05 – Há, no conto, dois momentos em
que se observa a compaixão humana. Quem faz no conto os seguintes comentários?
a) “Verdadeiro
retrato da miséria, a coitadinha!”
O narrador do conto.
b) “A
coitada procurou aquecer-se com os fósforos”.
Os passantes.
06
– Muitos contos maravilhosos surgiram na Idade Média, na Europa, numa
época em que havia muita miséria.
a) O
conto lido retrata essa situação social? Justifique sua resposta.
Sim. A protagonista é uma criança muito pobre, maltratada pelo pai, mora numa
casa velha, de teto esburacado e paredes rachadas, tem fome e frio precisa
trabalhar para sobreviver.
b) Você
conhece outros contos maravilhosos em que crianças têm de enfrentar o abandono,
a fome e a injustiça social, como a vendedora de fósforos? Se sim, quais?

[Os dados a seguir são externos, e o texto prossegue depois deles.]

-- ==== Sys2Proof/Laws/State.lean ====
section
/-! SUPPORT. One lemma per field per update: what each shared operation over State leaves in each field. -/

namespace Sys2Proof.Machine

variable (s : State)

/-! ### `State.emit` -/

@[simp] theorem emit_cfg (e : BusEvent) : (State.emit e s).cfg = s.cfg := rfl
@[simp] theorem emit_curX (e : BusEvent) : (State.emit e s).curX = s.curX := rfl
@[simp] theorem emit_curY (e : BusEvent) : (State.emit e s).curY = s.curY := rfl
@[simp] theorem emit_offset (e : BusEvent) : (State.emit e s).offset = s.offset := rfl
@[simp] theorem emit_handle (e : BusEvent) : (State.emit e s).handle = s.handle := rfl
@[simp] theorem emit_handleSet (e : BusEvent) : (State.emit e s).handleSet = s.handleSet := rfl
@[simp] theorem emit_seq (e : BusEvent) : (State.emit e s).seq = s.seq := rfl
@[simp] theorem emit_iwr (e : BusEvent) : (State.emit e s).iwr = s.iwr := rfl
@[simp] theorem emit_blr (e : BusEvent) : (State.emit e s).blr = s.blr := rfl
@[simp] theorem emit_obr (e : BusEvent) : (State.emit e s).obr = s.obr := rfl
@[simp] theorem emit_status (e : BusEvent) : (State.emit e s).status = s.status := rfl
@[simp] theorem emit_result (e : BusEvent) : (State.emit e s).result = s.result := rfl
@[simp] theorem emit_exp (e : BusEvent) : (State.emit e s).exp = s.exp := rfl
@[simp] theorem emit_trace (e : BusEvent) : (State.emit e s).trace = s.trace ++ [e] := rfl
@[simp] theorem emit_calls (e : BusEvent) : (State.emit e s).calls = s.calls := rfl
@[simp] theorem emit_replies (e : BusEvent) : (State.emit e s).replies = s.replies := rfl
@[simp] theorem emit_draws (e : BusEvent) : (State.emit e s).draws = s.draws := rfl
@[simp] theorem emit_requests (e : BusEvent) : (State.emit e s).requests = s.requests := rfl

/-! ### `State.record` -/

@[simp] theorem record_cfg (c : ServiceCall) : (State.record c s).cfg = s.cfg := rfl
@[simp] theorem record_curX (c : ServiceCall) : (State.record c s).curX = s.curX := rfl
@[simp] theorem record_curY (c : ServiceCall) : (State.record c s).curY = s.curY := rfl
@[simp] theorem record_offset (c : ServiceCall) : (State.record c s).offset = s.offset := rfl
@[simp] theorem record_handle (c : ServiceCall) : (State.record c s).handle = s.handle := rfl
@[simp] theorem record_handleSet (c : ServiceCall) : (State.record c s).handleSet = s.handleSet := rfl
@[simp] theorem record_seq (c : ServiceCall) : (State.record c s).seq = s.seq := rfl
@[simp] theorem record_iwr (c : ServiceCall) : (State.record c s).iwr = s.iwr := rfl
@[simp] theorem record_blr (c : ServiceCall) : (State.record c s).blr = s.blr := rfl
@[simp] theorem record_obr (c : ServiceCall) : (State.record c s).obr = s.obr := rfl
@[simp] theorem record_status (c : ServiceCall) : (State.record c s).status = s.status := rfl
@[simp] theorem record_result (c : ServiceCall) : (State.record c s).result = s.result := rfl
@[simp] theorem record_exp (c : ServiceCall) : (State.record c s).exp = s.exp := rfl
@[simp] theorem record_trace (c : ServiceCall) : (State.record c s).trace = s.trace := rfl
@[simp] theorem record_calls (c : ServiceCall) : (State.record c s).calls = s.calls ++ [c] := rfl
@[simp] theorem record_replies (c : ServiceCall) : (State.record c s).replies = s.replies := rfl
@[simp] theorem record_draws (c : ServiceCall) : (State.record c s).draws = s.draws := rfl
@[simp] theorem record_requests (c : ServiceCall) : (State.record c s).requests = s.requests := rfl

/-! ### `State.consume` -/

@[simp] theorem consume_cfg (n : Nat) : (State.consume n s).cfg = s.cfg := rfl
@[simp] theorem consume_curX (n : Nat) : (State.consume n s).curX = s.curX := rfl
@[simp] theorem consume_curY (n : Nat) : (State.consume n s).curY = s.curY := rfl
@[simp] theorem consume_offset (n : Nat) : (State.consume n s).offset = s.offset := rfl
@[simp] theorem consume_handle (n : Nat) : (State.consume n s).handle = s.handle := rfl
@[simp] theorem consume_handleSet (n : Nat) : (State.consume n s).handleSet = s.handleSet := rfl
@[simp] theorem consume_seq (n : Nat) : (State.consume n s).seq = s.seq := rfl
@[simp] theorem consume_iwr (n : Nat) : (State.consume n s).iwr = s.iwr := rfl
@[simp] theorem consume_blr (n : Nat) : (State.consume n s).blr = s.blr := rfl
@[simp] theorem consume_obr (n : Nat) : (State.consume n s).obr = s.obr := rfl
@[simp] theorem consume_status (n : Nat) : (State.consume n s).status = s.status := rfl
@[simp] theorem consume_result (n : Nat) : (State.consume n s).result = s.result := rfl
@[simp] theorem consume_exp (n : Nat) : (State.consume n s).exp = s.exp := rfl
@[simp] theorem consume_trace (n : Nat) : (State.consume n s).trace = s.trace := rfl
@[simp] theorem consume_calls (n : Nat) : (State.consume n s).calls = s.calls := rfl
@[simp] theorem consume_replies (n : Nat) : (State.consume n s).replies = s.replies.drop n := rfl
@[simp] theorem consume_draws (n : Nat) : (State.consume n s).draws = s.draws + (n - s.replies.length) := rfl
@[simp] theorem consume_requests (n : Nat) : (State.consume n s).requests = s.requests := rfl
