-- ==== Sys2Proof/Tests/Slice0.lean ====
section
/-! SUPPORT. The model's own tests, their expected values from spec/95_test_vectors.md and the encodings of
spec/30_encoding.md, and for every statement with hypotheses a named theorem (`witness_…`) that meets them. -/

namespace Sys2Proof.Tests

open Sys2Proof Sys2Proof.Machine
open Sys2Proof.Config (Reply Params)

/-! ### The ill-formed terms that the check refuses, and the bounds it accepts (R87) -/

theorem test_wellFormed_refuses_cgaddr : (Instr.iwCgaddr 0x40).wellFormed = false := by decide
theorem test_wellFormed_accepts_cgaddr : (Instr.iwCgaddr 0x3F).wellFormed = true := by decide
theorem test_wellFormed_refuses_ddaddr : (Instr.iwDdaddr 0x80).wellFormed = false := by decide
theorem test_wellFormed_accepts_ddaddr : (Instr.iwDdaddr 0x7F).wellFormed = true := by decide

/-! ### Decoding words written out from the spec's encodings -/

/-- The patterns of R91, most significant bit first, operands chosen to tell the bits apart. -/
theorem test_decode_command_words :
    decodeWord 0b0000000001#10 = some .iwClear ∧ decodeWord 0b0000000010#10 = some .iwHome ∧
    decodeWord 0b0000000110#10 = some (.iwEntry 1 0) ∧ decodeWord 0b0000000101#10 = some (.iwEntry 0 1) ∧
    decodeWord 0b0000001100#10 = some (.iwDisp 1 0 0) ∧ decodeWord 0b0000001010#10 = some (.iwDisp 0 1 0) ∧
    decodeWord 0b0000001001#10 = some (.iwDisp 0 0 1) ∧ decodeWord 0b0000011000#10 = some (.iwShift 1 0) ∧
    decodeWord 0b0000010100#10 = some (.iwShift 0 1) ∧ decodeWord 0b0000101000#10 = some (.iwFunc 1 0) ∧
    decodeWord 0b0000100100#10 = some (.iwFunc 0 1) := by decide

theorem test_decode_address_and_data_words :
    decodeWord 0b0001000000#10 = some (.iwCgaddr 0x00) ∧ decodeWord 0b0001111111#10 = some (.iwCgaddr 0x3F) ∧
    decodeWord 0b0010000000#10 = some (.iwDdaddr 0x00) ∧ decodeWord 0b0011100111#10 = some (.iwDdaddr 0x67) ∧
    decodeWord 0b1001000001#10 = some (.iwWdata 0x41) ∧ decodeWord 0b1011111111#10 = some (.iwWdata 0xFF) ∧
    decodeWord 0b0100000000#10 = some .iwRbusy ∧ decodeWord 0b1100000000#10 = some .iwRdata := by decide

/-- A word in its storage, the less significant byte first, bits 15:10 ignored (R82, R95). -/
theorem test_decode_word_in_storage :
    decode ⟨.iw, [0b01000001#8, 0b00000010#8]⟩ = .ok (.iwWdata 0x41) ∧
    decode ⟨.iw, [0b01000001#8, 0b11111110#8]⟩ = .ok (.iwWdata 0x41) ∧
    decode ⟨.iw, [0b01000001#8]⟩ = .error .badLength := by decide
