-- ==== Sys2Proof/Word.lean ====
section
/-! DEFINITION. The value types of the spec: bytes, 16-bit GPIO values, 32-bit request words (spec R11: all unsigned). -/

namespace Sys2Proof

/-- A byte: a serial byte, a frame byte, an RTC command byte, an 8-bit GPIO byte address. -/
abbrev Byte := BitVec 8

/-- A 16-bit GPIO register value (spec R32). -/
abbrev Half := BitVec 16

/-- A 32-bit request word (spec R90), or a frame's 32-bit address (spec R80). -/
abbrev Word := BitVec 32

end Sys2Proof
end

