-- ==== Sys2Proof/Machine/Operands.lean ====
section
/-! DEFINITION. The operand forms: the fields of a request word (spec R90), the RTC command byte (spec R96-R99), the GPIO
register values (spec R100-R102), and the leaf checks of `WF` (spec R93). -/

namespace Sys2Proof.Machine

/-- OP, bits 31:28 of a request word (spec R90). -/
def opField (w : Word) : BitVec 4 := w.extractLsb' 28 4
/-- N, bits 27:24 (spec R90). -/
def nField (w : Word) : BitVec 4 := w.extractLsb' 24 4
/-- A, bits 23:16 (spec R90). -/
def aField (w : Word) : Byte := w.extractLsb' 16 8
/-- V, bits 15:0 (spec R90). -/
def vField (w : Word) : Half := w.extractLsb' 0 16

/-- The request word with the four fields (spec R90). -/
def requestWord (op n : BitVec 4) (a : Byte) (v : Half) : Word := op ++ n ++ a ++ v

/-- `v` holds a byte to send: `V[15:8] = 0` (spec R93). -/
def byteOnly (v : Half) : Bool := v.extractLsb' 8 8 == 0#8

/-- A GPIO byte address is even, `A[0] = 0` (spec R57, R93). -/
def evenAddr (a : Byte) : Bool := !a.getLsbD 0

/-- A GPIO_READN length: `1 <= V <= RBUF_BYTES` (spec R93, R147). -/
def readLenOk (v : Half) : Bool := decide (1 ≤ v.toNat ∧ v.toNat ≤ Config.rbufBytes)

/-- `DATALEN(c)`: the data-phase length of an RTC command byte; `none` where it is undefined, or not given (spec R99). -/
def dataLen (p : Params) (c : Byte) : Option Nat :=
  if c = 0x60#8 then some 0
  else if c = 0x62#8 ∨ c = 0x63#8 then some 1
  else if c = 0x64#8 ∨ c = 0x65#8 then some 7
  else if c = 0x66#8 ∨ c = 0x67#8 then p.nTime.map Fin.val
  else if c = 0x68#8 ∨ c = 0x69#8 then p.nAlarm.map Fin.val
  else none

/-- `A` is one of the nine commands with `DATALEN(A)` given and `N = DATALEN(A)` (spec R93, R96). -/
def txnOk (p : Params) (c : Byte) (n : BitVec 4) : Bool := dataLen p c == some n.toNat

/-- A command with bit 0 set is a read (spec R97, R187). -/
def isReadCommand (c : Byte) : Bool := c.getLsbD 0

/-- `DataWord(cs, sio, sck) = (cs << 2) | (sio << 1) | sck` (spec R100). -/
def dataWord (cs sio sck : Bool) : Half :=
  (BitVec.ofBool cs).setWidth 16 <<< 2 ||| (BitVec.ofBool sio).setWidth 16 <<< 1 ||| (BitVec.ofBool sck).setWidth 16

/-- The ROM word address of a GPIO byte address: the byte address halved (spec R53). -/
def gpioWordAddr (a : Byte) : Nat := (a >>> 1).toNat

end Sys2Proof.Machine
end

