/-- The decoder reads the request rows of spec/opcode_table.json: a word decodes to a row's instruction exactly when it has
the row's fixed bits, and the operands are the row's fields (R90: plain extraction). RTC_TXN's own row takes the OP = 7 words
that are no command's row (log 10). -/
def Obligations.WordsDecodeByTheirRow : Prop :=
  ∀ w : Word,
    (w &&& 0xFFFFFF00#32 = 0x10000000#32 ↔ decode (.request w) = .ok (.bbSendCmd (w.extractLsb' 0 8))) ∧
    (w &&& 0xFFFFFF00#32 = 0x20000000#32 ↔ decode (.request w) = .ok (.bbWriteByte (w.extractLsb' 0 8))) ∧
    (w = 0x30000000#32 ↔ decode (.request w) = .ok .bbReadByte) ∧
    (w &&& 0xFF010000#32 = 0x40000000#32 ↔
      decode (.request w) = .ok (.gpioWrite16 (w.extractLsb' 16 8) (w.extractLsb' 0 16))) ∧
    (w &&& 0xFF01FFFF#32 = 0x50000000#32 ↔ decode (.request w) = .ok (.gpioRead16 (w.extractLsb' 16 8))) ∧
    (w &&& 0xFF010000#32 = 0x60000000#32 ↔
      decode (.request w) = .ok (.gpioReadN (w.extractLsb' 16 8) (w.extractLsb' 0 16))) ∧
    (w = 0x70600000#32 ↔ decode (.request w) = .ok .rtcReset) ∧
    (w = 0x71620000#32 ↔ decode (.request w) = .ok .rtcWriteStatus) ∧
    (w = 0x71630000#32 ↔ decode (.request w) = .ok .rtcReadStatus) ∧
    (w = 0x77640000#32 ↔ decode (.request w) = .ok .rtcWriteDate) ∧
    (w = 0x77650000#32 ↔ decode (.request w) = .ok .rtcReadDate) ∧
    (w &&& 0xF0FFFFFF#32 = 0x70660000#32 ↔ decode (.request w) = .ok (.rtcWriteTime (w.extractLsb' 24 4))) ∧
    (w &&& 0xF0FFFFFF#32 = 0x70670000#32 ↔ decode (.request w) = .ok (.rtcReadTime (w.extractLsb' 24 4))) ∧
    (w &&& 0xF0FFFFFF#32 = 0x70680000#32 ↔ decode (.request w) = .ok (.rtcWriteAlarm (w.extractLsb' 24 4))) ∧
    (w &&& 0xF0FFFFFF#32 = 0x70690000#32 ↔ decode (.request w) = .ok (.rtcReadAlarm (w.extractLsb' 24 4))) ∧
    ((w &&& 0xF000FFFF#32 = 0x70000000#32 ∧
        w ∉ [0x70600000#32, 0x71620000#32, 0x71630000#32, 0x77640000#32, 0x77650000#32] ∧
        w &&& 0xF0FFFFFF#32 ∉ [0x70660000#32, 0x70670000#32, 0x70680000#32, 0x70690000#32]) ↔
      decode (.request w) = .ok (.rtcTxn (w.extractLsb' 16 8) (w.extractLsb' 24 4)))

/-- Ten encodings written out by hand: the examples of R161, R163, R166, R144, R145, R147, R190, R122 and R123, and a word of
OP = 7 whose cmd is reserved, put together by R90, R91 and R180. That an OP = 7 word is read as the most specific row of the
opcode table (0x70600000 as RTC_RESET and not RTC_TXN, and 0x70610000, which WF refuses at submission, as RTC_TXN) is the model's
inference (DEDUCED, log 10). -/
def Obligations.SampleEncodingsDecode : Prop :=
  decode (.request 0x10000065#32) = .ok (.bbSendCmd 0x65#8) ∧
  decode (.request 0x20000040#32) = .ok (.bbWriteByte 0x40#8) ∧
  decode (.request 0x30000000#32) = .ok .bbReadByte ∧
  decode (.request 0x40C80001#32) = .ok (.gpioWrite16 0xC8#8 0x0001#16) ∧
  decode (.request 0x50C40000#32) = .ok (.gpioRead16 0xC4#8) ∧
  decode (.request 0x60C40006#32) = .ok (.gpioReadN 0xC4#8 0x0006#16) ∧
  decode (.request 0x70600000#32) = .ok .rtcReset ∧
  decode (.request 0x70610000#32) = .ok (.rtcTxn 0x61#8 0#4) ∧
  decode (.frame [0x08#8, 0x00#8, 0xF7#8, 0x34#8, 0x12#8, 0x00#8, 0x00#8, 0xAA#8, 0x00#8, 0x00#8]) =
    .ok (.frWriteRam 0x00001234#32 [0xAA#8]) ∧
  decode (.frame [0x09#8, 0x00#8, 0xF8#8, 0x00#8, 0x00#8, 0x01#8, 0x00#8, 0x04#8, 0x00#8, 0x00#8, 0x00#8]) =
    .ok (.frReadRam 0x00010000#32 0x0004#16)

/-- A submitted word with a reserved OP is refused: REQ, ERR and DONE are written, nothing else but the port changes. -/
def Obligations.ReservedOpsAreRefused : Prop :=
  ∀ (s : State) (w : Word) (rest : List PortOp),
    s.phase = .idle → s.resetReq = false → s.port = .present (.request w) :: rest →
    w.extractLsb' 28 4 = 0x0#4 ∨ 8 ≤ (w.extractLsb' 28 4).toNat →
    step s = .next { s with port := rest, req := w, err := 5#4, done := true }

/-! ### The frame codec -/

/-- `Encode`: its four refusals, in order, and the bytes it builds otherwise. -/
def Obligations.EncodeRefusesOrBuildsTheLayout : Prop :=
  ∀ (op : Byte) (addr : Nat) (payload : List Byte),
    let known := op = 0xF5#8 ∨ op = 0xF6#8 ∨ op = 0xF7#8 ∨ op = 0xF8#8
    let read := op = 0xF6#8 ∨ op = 0xF8#8
    (¬known → encodeFrame op addr payload = .error .badOpcode) ∧
    (known → 4294967296 ≤ addr → encodeFrame op addr payload = .error .badAddress) ∧
    (known → addr < 4294967296 → 65528 < payload.length → encodeFrame op addr payload = .error .payloadTooLong) ∧
    (read → addr < 4294967296 → payload.length ≤ 65528 → payload.length ≠ 2 →
      encodeFrame op addr payload = .error .badReadPayload) ∧
    (known → addr < 4294967296 → payload.length ≤ 65528 → (read → payload.length = 2) →
      encodeFrame op addr payload =
        .ok ([BitVec.ofNat 8 (payload.length + 7), BitVec.ofNat 8 ((payload.length + 7) / 256), op,
              BitVec.ofNat 8 addr, BitVec.ofNat 8 (addr / 256), BitVec.ofNat 8 (addr / 65536),
              BitVec.ofNat 8 (addr / 16777216)] ++ payload ++ [0x00#8, 0x00#8]))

Sim. “João e Maria”, “Branca de neve e
os sete anões”, “Cinderela”, “O Pequeno Polegar”, “Rapunzel”.
07 – Nos
contos maravilhosos, heróis e heroínas costumam vencer os obstáculos e triunfar
no final. Na sua opinião, a vendedora de fósforos triunfa no final? Justifique
sua resposta.
Sim. Apesar do final trágico. Pode-se dizer que ainda assim é um belo final: a
heroína passa para uma esfera diferente, onde triunfa o amor, a proteção, o
calor, a felicidade.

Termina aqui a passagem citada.